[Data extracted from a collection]
-- ==== Sys2Proof/Laws/Memory.lean ====
section
/-! SUPPORT. The laws of the store of bytes: read after write, and that every operation keeps the canonical form. -/

namespace Sys2Proof.Machine

/-! ### Read after write, in every store -/

theorem Memory.read_erase (m : Memory) (a k : Nat) : (m.erase a).read k = if k = a then Memory.unlisted else m.read k := by
  induction m with
  | nil => simp [Memory.erase, Memory.read]
  | cons c rest ih =>
    obtain ⟨b, w⟩ := c
    unfold Memory.erase at ih ⊢
    by_cases hb : b = a
    · subst hb
      simp only [List.filter_cons, bne_self_eq_false, Bool.false_eq_true, if_false, Memory.read, ih]
      split <;> rfl
    · have : (b != a) = true := by simp [hb]
      simp only [List.filter_cons, this, if_true, Memory.read, ih]
      split
      · next h => rw [if_neg (by omega)]
      · rfl

theorem Memory.read_insert (m : Memory) (a k : Nat) (v : Byte) (h : m.read k = Memory.unlisted ∨ k ≠ a)
    (hfree : ∀ c ∈ m, c.1 ≠ a) : (m.insert a v).read k = if k = a then v else m.read k := by
  induction m with
  | nil => simp [Memory.insert, Memory.read]
  | cons c rest ih =>
    obtain ⟨b, w⟩ := c
    have hb : b ≠ a := hfree (b, w) (by simp)
    have hrest : ∀ c ∈ rest, c.1 ≠ a := fun c hc => hfree c (by simp [hc])
    simp only [Memory.insert]
    split
    · simp only [Memory.read]
    · simp only [Memory.read] at h ⊢
      by_cases hkb : k = b
      · simp only [hkb, if_true, if_neg hb]
      · simp only [if_neg hkb] at h ⊢
        exact ih h hrest

/-- A byte reads as written, and every other byte as before. -/
theorem Memory.read_write (m : Memory) (a k : Nat) (v : Byte) :
    (m.write a v).read k = if k = a then v else m.read k := by
  unfold Memory.write
  split
  · next h => rw [Memory.read_erase, h]
  · have hfree : ∀ c ∈ m.erase a, c.1 ≠ a := by simp [Memory.erase]
    rw [Memory.read_insert _ _ _ _ _ hfree, Memory.read_erase]
    · split <;> simp_all
    · rw [Memory.read_erase]
      by_cases hk : k = a <;> simp [hk]

@[simp] theorem Memory.read_write_same (m : Memory) (a : Nat) (v : Byte) : (m.write a v).read a = v := by
  rw [Memory.read_write, if_pos rfl]

theorem Memory.read_write_other (m : Memory) (a k : Nat) (v : Byte) (h : k ≠ a) : (m.write a v).read k = m.read k := by
  rw [Memory.read_write, if_neg h]

/-- A block of bytes reads as written within it and as before outside it. -/
theorem Memory.read_writeBytes (bs : List Byte) (m : Memory) (a k : Nat) :
    (m.writeBytes a bs).read k = if h : a ≤ k ∧ k - a < bs.length then bs[k - a]'h.2 else m.read k := by
  induction bs generalizing m a with
  | nil => simp [Memory.writeBytes]
  | cons b rest ih =>
    rw [Memory.writeBytes, ih, Memory.read_write]
    by_cases hk : k = a
    · subst hk
      rw [dif_neg (by omega), dif_pos (by simp)]
      simp
    · by_cases hin : a ≤ k ∧ k - a < rest.length + 1
      · obtain ⟨d, hd⟩ : ∃ d, k - a = d + 1 := ⟨k - a - 1, by omega⟩
        have hd' : k - (a + 1) = d := by omega
        rw [dif_pos (by omega), dif_pos (by simpa using hin)]
        simp [hd, hd']
      · rw [dif_neg (by omega), dif_neg (by simpa using hin), if_neg hk]

/-! ### The canonical form is kept -/

theorem Memory.wfFrom_mono {size lo lo' : Nat} {m : Memory} (h : m.wfFrom size lo = true) (hle : lo' ≤ lo) :
    m.wfFrom size lo' = true := by
  cases m with
  | nil => rfl
  | cons c rest =>
    simp only [Memory.wfFrom, Bool.and_eq_true, decide_eq_true_eq] at h ⊢
    exact ⟨⟨⟨by omega, h.1.1.2⟩, h.1.2⟩, h.2⟩

theorem Memory.wfFrom_erase {size lo : Nat} {m : Memory} (h : m.wfFrom size lo = true) (k : Nat) :
    (m.erase k).wfFrom size lo = true := by
  induction m generalizing lo with
  | nil => rfl
  | cons c rest ih =>
    obtain ⟨a, b⟩ := c
    simp only [Memory.wfFrom, Bool.and_eq_true, decide_eq_true_eq] at h
    have ih' := ih h.2
    unfold Memory.erase at ih' ⊢
    rw [List.filter_cons]
    split
    · simp only [Memory.wfFrom, Bool.and_eq_true, decide_eq_true_eq]
      exact ⟨h.1, ih'⟩
    · exact Memory.wfFrom_mono ih' (by omega)

theorem Memory.wfFrom_insert {size lo : Nat} {m : Memory} (h : m.wfFrom size lo = true) (k : Nat) (v : Byte)
    (hlo : lo ≤ k) (hk : k < size) (hv : v ≠ Memory.unlisted) (hfree : ∀ c ∈ m, c.1 ≠ k) :
    (m.insert k v).wfFrom size lo = true := by
  induction m generalizing lo with
  | nil => simp [Memory.insert, Memory.wfFrom, hlo, hk, hv]
  | cons c rest ih =>
    obtain ⟨a, b⟩ := c
    have ha : a ≠ k := hfree (a, b) (by simp)
    simp only [Memory.wfFrom, Bool.and_eq_true, decide_eq_true_eq] at h
    simp only [Memory.insert]
    split
    · simp only [Memory.wfFrom, Bool.and_eq_true, decide_eq_true_eq]
      exact ⟨⟨⟨hlo, hk⟩, by simpa using hv⟩, ⟨⟨by omega, h.1.1.2⟩, h.1.2⟩, h.2⟩
    · simp only [Memory.wfFrom, Bool.and_eq_true, decide_eq_true_eq]
      exact ⟨h.1, ih h.2 (by omega) fun c hc => hfree c (by simp [hc])⟩

theorem Memory.wf_write {size : Nat} {m : Memory} (h : m.wf size = true) (k : Nat) (v : Byte) (hk : k < size) :
    (m.write k v).wf size = true := by
  unfold Memory.write
  split
  · exact Memory.wfFrom_erase h k
  · next hv => exact Memory.wfFrom_insert (Memory.wfFrom_erase h k) k v (by omega) hk hv (by simp [Memory.erase])

theorem Memory.wf_writeBytes {size : Nat} (bs : List Byte) {m : Memory} (h : m.wf size = true) (a : Nat)
    (hfit : a + bs.length ≤ size) : (m.writeBytes a bs).wf size = true := by
  induction bs generalizing m a with
  | nil => exact h
  | cons b rest ih =>
    simp only [List.length_cons] at hfit
    exact ih (Memory.wf_write h a b (by omega)) (a + 1) (by omega)

theorem Memory.wfFrom_tabulate (f : Nat → Byte) (n a : Nat) : (Memory.tabulate f n a).wfFrom (a + n) a = true := by
  induction n generalizing a with
  | zero => rfl
  | succ n ih =>
    have ih' := ih (a + 1)
    rw [show a + 1 + n = a + (n + 1) by omega] at ih'
    simp only [Memory.tabulate]
    split
    · exact Memory.wfFrom_mono ih' (by omega)
    · next hv =>
      simp only [Memory.wfFrom, Bool.and_eq_true, decide_eq_true_eq]
      exact ⟨⟨⟨by omega, by omega⟩, by simpa using hv⟩, ih'⟩

/-- The framebuffer a fatal fault leaves is in canonical form, whatever its cells are. -/
theorem Memory.wf_tabulate (f : Nat → Byte) (n : Nat) : (Memory.tabulate f n 0).wf n = true := by
  have h := Memory.wfFrom_tabulate f n 0
  rwa [Nat.zero_add] at h

@[simp] theorem Memory.wf_clearScreen (n : Nat) : Memory.clearScreen.wf n = true := rfl

@[simp] theorem Memory.read_clearScreen (k : Nat) : Memory.clearScreen.read k = 0x00 := rfl

/-! ### What a canonical store lists -/

/-- Below the first address of a canonical store every cell is unlisted. -/
theorem Memory.read_below {size lo k : Nat} {m : Memory} (h : m.wfFrom size lo = true) (hk : k < lo) :
    m.read k = Memory.unlisted := by
  induction m generalizing lo with
  | nil => rfl
  | cons c rest ih =>
    obtain ⟨a, b⟩ := c
    simp only [Memory.wfFrom, Bool.and_eq_true, decide_eq_true_eq] at h
    simp only [Memory.read]
    rw [if_neg (by omega)]
    exact ih h.2 (by omega)

/-- Past its size a canonical store is unlisted. -/
theorem Memory.read_beyond {size lo k : Nat} {m : Memory} (h : m.wfFrom size lo = true) (hk : size ≤ k) :
    m.read k = Memory.unlisted := by
  induction m generalizing lo with
  | nil => rfl
  | cons c rest ih =>
    obtain ⟨a, b⟩ := c
    simp only [Memory.wfFrom, Bool.and_eq_true, decide_eq_true_eq] at h
    simp only [Memory.read]
    rw [if_neg (by omega)]
    exact ih h.2

end Sys2Proof.Machine
end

> What you need to do:
Reproduce the entries exactly, but only from their first line to the line holding "every store -/", with that last line kept.

> Written reply:
-- ==== Sys2Proof/Laws/Memory.lean ====
section
/-! SUPPORT. The laws of the store of bytes: read after write, and that every operation keeps the canonical form. -/

namespace Sys2Proof.Machine

/-! ### Read after write, in every store -/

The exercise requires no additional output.